- _Task directions_: Search the entries for the word "ReduceF" and copy each line that has it.

[Stored data]
-=-=-=-=-
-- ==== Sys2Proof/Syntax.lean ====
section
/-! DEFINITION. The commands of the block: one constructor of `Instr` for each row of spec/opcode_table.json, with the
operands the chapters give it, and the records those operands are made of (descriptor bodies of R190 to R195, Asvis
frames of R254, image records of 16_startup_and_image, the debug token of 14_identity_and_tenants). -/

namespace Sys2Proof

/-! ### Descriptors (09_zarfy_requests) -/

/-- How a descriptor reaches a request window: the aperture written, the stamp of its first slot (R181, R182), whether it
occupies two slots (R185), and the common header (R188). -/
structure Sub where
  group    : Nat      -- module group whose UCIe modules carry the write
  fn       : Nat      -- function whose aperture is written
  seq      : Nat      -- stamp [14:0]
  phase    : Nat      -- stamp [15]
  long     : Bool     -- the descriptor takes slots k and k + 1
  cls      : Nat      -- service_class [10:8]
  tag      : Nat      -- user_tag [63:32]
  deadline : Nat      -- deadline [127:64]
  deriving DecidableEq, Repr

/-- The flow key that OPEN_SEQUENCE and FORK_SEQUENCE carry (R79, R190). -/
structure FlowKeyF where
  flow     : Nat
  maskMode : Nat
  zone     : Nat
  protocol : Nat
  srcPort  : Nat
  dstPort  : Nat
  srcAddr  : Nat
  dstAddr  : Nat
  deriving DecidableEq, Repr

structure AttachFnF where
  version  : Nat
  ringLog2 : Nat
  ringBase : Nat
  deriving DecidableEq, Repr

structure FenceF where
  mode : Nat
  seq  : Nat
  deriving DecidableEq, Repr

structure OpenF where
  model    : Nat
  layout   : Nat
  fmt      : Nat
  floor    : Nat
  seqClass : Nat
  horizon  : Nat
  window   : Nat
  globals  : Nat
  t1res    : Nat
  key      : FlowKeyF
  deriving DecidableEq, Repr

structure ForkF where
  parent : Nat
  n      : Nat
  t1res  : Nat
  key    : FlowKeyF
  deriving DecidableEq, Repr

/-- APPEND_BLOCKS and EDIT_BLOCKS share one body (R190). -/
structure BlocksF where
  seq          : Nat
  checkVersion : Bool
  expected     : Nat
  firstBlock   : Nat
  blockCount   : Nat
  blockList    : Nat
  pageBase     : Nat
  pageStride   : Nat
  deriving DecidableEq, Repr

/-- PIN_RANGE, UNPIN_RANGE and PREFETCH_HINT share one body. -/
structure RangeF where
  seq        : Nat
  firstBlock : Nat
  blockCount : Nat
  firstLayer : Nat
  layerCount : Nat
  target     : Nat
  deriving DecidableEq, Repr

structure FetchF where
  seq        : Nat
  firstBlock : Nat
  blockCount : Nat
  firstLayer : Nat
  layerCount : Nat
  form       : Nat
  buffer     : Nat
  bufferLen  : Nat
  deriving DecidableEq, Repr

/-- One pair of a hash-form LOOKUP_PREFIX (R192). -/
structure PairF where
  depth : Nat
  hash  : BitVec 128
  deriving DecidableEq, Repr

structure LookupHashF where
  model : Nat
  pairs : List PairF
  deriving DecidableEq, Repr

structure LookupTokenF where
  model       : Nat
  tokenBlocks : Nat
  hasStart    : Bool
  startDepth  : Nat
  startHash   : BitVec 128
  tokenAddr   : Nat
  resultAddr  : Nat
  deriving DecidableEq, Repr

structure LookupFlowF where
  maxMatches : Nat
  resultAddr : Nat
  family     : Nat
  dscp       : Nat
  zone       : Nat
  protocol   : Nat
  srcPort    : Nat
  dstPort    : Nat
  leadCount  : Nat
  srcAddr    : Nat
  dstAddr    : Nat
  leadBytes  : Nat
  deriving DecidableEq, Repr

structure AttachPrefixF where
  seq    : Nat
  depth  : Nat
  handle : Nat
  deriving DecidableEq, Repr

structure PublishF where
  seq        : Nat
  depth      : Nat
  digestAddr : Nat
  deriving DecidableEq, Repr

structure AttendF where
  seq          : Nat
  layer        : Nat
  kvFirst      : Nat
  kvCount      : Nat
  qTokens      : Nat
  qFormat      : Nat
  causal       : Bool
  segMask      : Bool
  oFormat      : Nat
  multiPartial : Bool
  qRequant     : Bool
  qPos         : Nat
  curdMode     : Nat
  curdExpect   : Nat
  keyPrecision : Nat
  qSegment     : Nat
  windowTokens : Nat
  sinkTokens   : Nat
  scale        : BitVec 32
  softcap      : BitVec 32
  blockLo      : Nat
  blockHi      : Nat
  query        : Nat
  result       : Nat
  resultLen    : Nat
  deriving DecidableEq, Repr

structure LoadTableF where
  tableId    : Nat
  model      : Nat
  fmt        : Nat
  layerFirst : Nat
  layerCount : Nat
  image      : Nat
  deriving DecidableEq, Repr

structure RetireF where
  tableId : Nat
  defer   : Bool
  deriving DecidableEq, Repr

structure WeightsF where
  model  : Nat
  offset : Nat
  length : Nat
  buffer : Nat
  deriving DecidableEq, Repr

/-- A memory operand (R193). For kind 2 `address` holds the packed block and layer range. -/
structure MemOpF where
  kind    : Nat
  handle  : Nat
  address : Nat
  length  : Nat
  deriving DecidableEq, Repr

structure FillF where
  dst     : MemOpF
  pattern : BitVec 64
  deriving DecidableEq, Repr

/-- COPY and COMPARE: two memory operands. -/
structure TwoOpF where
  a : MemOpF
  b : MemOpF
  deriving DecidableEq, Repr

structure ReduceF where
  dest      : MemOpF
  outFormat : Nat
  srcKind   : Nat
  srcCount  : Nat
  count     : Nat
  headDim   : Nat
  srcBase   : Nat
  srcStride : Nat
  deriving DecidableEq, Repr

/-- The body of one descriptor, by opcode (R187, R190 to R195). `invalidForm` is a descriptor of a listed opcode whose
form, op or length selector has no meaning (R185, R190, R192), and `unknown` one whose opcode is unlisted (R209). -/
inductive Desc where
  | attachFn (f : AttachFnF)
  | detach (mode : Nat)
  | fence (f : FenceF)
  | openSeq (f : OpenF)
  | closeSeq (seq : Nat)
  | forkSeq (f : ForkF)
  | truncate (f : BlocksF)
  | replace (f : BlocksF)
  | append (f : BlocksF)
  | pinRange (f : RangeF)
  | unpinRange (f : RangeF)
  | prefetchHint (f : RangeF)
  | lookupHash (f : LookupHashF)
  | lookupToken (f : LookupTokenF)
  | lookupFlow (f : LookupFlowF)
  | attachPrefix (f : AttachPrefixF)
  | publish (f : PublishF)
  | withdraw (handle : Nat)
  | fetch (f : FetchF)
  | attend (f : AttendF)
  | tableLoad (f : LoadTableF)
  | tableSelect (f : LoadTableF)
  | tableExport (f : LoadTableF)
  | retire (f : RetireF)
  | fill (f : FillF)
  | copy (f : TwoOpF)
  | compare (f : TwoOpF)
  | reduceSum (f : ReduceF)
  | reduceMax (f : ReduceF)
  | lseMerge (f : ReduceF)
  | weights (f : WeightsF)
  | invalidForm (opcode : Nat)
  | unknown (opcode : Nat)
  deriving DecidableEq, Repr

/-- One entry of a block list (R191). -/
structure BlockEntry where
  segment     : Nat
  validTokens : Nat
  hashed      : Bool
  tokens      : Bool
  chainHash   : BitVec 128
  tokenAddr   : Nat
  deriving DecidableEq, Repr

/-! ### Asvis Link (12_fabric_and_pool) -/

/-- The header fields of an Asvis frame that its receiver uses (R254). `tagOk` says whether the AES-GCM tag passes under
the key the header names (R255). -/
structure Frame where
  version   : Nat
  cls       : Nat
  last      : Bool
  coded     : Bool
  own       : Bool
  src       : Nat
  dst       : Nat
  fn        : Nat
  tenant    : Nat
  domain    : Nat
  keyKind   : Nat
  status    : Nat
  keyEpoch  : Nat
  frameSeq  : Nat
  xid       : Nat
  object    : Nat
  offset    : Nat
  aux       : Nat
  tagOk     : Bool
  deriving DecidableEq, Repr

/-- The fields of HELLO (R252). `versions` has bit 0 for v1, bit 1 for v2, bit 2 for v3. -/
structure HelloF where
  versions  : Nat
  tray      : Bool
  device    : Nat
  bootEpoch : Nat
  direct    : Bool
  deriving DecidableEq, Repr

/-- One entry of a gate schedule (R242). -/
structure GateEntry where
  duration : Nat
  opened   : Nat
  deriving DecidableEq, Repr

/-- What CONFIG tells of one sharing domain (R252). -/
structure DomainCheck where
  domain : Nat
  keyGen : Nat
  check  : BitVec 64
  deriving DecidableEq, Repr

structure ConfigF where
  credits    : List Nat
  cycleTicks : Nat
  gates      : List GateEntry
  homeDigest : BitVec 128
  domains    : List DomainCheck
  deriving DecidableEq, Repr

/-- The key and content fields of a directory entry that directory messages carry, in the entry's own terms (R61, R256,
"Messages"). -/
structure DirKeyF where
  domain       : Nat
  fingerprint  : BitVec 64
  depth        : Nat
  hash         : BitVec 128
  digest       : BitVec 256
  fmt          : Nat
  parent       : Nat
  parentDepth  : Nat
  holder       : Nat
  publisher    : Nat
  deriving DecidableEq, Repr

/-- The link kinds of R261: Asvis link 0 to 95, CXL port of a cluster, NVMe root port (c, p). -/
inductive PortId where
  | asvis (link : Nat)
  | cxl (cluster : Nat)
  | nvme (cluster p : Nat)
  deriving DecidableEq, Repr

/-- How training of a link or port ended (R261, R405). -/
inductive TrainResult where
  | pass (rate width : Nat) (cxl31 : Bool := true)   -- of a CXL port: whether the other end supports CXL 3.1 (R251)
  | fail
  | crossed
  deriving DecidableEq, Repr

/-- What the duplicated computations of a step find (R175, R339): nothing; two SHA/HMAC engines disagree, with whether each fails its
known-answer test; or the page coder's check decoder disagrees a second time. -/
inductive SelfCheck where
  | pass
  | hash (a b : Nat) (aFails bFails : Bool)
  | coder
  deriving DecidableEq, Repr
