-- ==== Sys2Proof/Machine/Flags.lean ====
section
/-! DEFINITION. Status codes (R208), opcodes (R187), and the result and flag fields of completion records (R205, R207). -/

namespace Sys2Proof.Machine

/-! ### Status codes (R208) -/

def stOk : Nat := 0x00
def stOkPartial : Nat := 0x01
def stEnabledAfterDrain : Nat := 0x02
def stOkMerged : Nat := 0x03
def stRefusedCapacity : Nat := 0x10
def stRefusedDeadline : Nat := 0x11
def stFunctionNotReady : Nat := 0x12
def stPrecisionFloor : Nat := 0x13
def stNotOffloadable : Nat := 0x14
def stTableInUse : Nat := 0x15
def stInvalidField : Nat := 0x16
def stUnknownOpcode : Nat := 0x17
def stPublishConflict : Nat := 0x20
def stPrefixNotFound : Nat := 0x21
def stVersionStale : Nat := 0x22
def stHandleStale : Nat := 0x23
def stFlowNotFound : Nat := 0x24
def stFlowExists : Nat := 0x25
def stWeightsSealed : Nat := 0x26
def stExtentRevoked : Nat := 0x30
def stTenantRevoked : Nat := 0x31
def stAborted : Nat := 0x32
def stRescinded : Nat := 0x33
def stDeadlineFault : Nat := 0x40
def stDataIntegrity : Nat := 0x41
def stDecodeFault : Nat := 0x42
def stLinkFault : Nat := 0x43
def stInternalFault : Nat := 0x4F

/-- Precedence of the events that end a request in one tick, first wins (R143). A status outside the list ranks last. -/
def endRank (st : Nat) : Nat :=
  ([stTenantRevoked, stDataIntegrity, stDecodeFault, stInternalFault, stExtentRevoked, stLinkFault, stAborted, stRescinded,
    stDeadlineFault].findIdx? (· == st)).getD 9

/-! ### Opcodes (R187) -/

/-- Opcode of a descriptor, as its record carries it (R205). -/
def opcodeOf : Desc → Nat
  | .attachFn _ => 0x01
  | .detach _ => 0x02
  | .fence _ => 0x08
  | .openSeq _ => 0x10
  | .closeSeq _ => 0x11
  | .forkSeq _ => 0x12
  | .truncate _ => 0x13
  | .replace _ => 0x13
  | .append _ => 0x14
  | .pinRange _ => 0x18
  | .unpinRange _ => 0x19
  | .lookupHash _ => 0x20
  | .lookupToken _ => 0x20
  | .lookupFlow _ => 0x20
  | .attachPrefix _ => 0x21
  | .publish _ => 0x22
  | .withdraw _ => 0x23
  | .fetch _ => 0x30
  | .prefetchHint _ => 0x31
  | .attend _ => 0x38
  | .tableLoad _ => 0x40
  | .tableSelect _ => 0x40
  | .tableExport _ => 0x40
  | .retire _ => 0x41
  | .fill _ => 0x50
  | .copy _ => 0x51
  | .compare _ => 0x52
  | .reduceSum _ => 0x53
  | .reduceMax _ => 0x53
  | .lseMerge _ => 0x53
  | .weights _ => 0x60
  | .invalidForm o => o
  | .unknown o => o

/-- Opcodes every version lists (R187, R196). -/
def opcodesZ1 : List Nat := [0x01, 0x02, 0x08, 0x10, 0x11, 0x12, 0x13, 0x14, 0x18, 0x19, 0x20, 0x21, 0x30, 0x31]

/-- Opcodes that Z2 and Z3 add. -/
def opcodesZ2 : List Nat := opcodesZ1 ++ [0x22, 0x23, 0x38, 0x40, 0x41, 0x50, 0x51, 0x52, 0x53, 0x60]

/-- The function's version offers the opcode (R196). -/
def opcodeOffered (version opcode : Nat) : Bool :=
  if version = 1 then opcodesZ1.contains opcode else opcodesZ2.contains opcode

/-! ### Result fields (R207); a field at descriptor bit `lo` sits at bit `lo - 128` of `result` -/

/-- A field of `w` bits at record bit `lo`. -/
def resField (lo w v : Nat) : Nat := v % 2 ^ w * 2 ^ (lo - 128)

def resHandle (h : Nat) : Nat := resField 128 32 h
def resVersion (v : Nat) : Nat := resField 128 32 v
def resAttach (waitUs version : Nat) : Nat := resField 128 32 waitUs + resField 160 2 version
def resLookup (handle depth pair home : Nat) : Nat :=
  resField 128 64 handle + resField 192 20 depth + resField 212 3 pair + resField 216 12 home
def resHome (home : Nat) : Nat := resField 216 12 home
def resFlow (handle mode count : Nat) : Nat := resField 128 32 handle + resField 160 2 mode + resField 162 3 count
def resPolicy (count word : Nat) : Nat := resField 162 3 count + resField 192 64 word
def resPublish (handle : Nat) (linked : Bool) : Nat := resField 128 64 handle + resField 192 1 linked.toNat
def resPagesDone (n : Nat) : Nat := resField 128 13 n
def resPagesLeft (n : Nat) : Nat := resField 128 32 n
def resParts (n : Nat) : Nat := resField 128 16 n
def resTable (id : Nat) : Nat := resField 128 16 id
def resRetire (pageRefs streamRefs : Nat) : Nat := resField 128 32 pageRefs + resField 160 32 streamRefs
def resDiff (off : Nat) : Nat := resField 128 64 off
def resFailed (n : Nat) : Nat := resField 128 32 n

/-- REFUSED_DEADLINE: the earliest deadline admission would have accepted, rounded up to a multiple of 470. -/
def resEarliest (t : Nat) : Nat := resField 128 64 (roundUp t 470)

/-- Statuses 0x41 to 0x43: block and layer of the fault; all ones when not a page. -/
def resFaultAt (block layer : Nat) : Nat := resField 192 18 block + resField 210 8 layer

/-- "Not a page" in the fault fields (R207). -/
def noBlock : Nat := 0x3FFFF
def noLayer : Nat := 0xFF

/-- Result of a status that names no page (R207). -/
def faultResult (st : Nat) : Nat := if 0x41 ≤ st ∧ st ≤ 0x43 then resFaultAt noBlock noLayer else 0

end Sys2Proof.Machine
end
-=-=-=-=-
- _Your response_:
structure ReduceF where
  | reduceSum (f : ReduceF)
  | reduceMax (f : ReduceF)
  | lseMerge (f : ReduceF)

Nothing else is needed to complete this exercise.